### Assigned task
Filter the material below down to the lines with the word "while" and give those lines.

### Supplied information
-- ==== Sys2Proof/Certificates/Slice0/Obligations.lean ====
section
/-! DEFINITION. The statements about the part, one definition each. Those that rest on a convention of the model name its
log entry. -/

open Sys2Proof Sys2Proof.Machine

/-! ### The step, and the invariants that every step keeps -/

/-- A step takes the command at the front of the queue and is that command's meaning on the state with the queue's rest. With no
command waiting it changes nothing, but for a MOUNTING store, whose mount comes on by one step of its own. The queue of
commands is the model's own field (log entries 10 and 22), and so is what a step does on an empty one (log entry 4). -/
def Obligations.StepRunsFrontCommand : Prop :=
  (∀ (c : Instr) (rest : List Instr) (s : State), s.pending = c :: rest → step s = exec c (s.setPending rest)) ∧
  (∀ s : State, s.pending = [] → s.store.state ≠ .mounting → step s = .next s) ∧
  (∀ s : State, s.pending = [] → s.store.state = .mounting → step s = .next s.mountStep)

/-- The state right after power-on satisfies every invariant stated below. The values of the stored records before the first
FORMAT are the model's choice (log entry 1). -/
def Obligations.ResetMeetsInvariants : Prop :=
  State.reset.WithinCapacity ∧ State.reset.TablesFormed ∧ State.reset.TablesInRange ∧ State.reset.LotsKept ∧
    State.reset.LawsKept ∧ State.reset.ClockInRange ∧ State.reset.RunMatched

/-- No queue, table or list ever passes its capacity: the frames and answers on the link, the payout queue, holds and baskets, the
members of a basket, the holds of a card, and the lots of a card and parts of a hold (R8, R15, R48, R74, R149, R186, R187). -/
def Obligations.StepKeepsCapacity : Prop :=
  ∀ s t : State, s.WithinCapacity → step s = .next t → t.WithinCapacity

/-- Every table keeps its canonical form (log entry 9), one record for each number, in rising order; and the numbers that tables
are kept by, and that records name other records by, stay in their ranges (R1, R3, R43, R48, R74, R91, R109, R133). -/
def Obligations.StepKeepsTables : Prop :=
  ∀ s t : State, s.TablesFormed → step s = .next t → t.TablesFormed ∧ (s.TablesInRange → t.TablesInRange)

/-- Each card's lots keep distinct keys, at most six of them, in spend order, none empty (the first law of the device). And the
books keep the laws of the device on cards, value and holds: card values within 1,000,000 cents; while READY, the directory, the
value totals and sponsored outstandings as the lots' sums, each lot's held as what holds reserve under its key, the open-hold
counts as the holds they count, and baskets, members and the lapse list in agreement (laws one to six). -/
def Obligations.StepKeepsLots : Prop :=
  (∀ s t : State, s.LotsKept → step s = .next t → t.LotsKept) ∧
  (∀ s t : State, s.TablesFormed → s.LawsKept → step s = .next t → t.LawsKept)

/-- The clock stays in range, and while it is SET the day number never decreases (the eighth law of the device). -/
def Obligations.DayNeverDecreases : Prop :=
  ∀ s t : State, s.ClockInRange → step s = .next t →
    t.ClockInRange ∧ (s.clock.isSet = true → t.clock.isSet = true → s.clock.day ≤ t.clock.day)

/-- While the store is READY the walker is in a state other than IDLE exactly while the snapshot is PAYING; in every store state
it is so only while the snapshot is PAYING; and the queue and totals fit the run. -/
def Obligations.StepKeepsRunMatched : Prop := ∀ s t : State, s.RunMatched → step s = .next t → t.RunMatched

### Task solution
books keep the laws of the device on cards, value and holds: card values within 1,000,000 cents; while READY, the directory, the
/-- The clock stays in range, and while it is SET the day number never decreases (the eighth law of the device). -/
/-- While the store is READY the walker is in a state other than IDLE exactly while the snapshot is PAYING; in every store state
it is so only while the snapshot is PAYING; and the queue and totals fit the run. -/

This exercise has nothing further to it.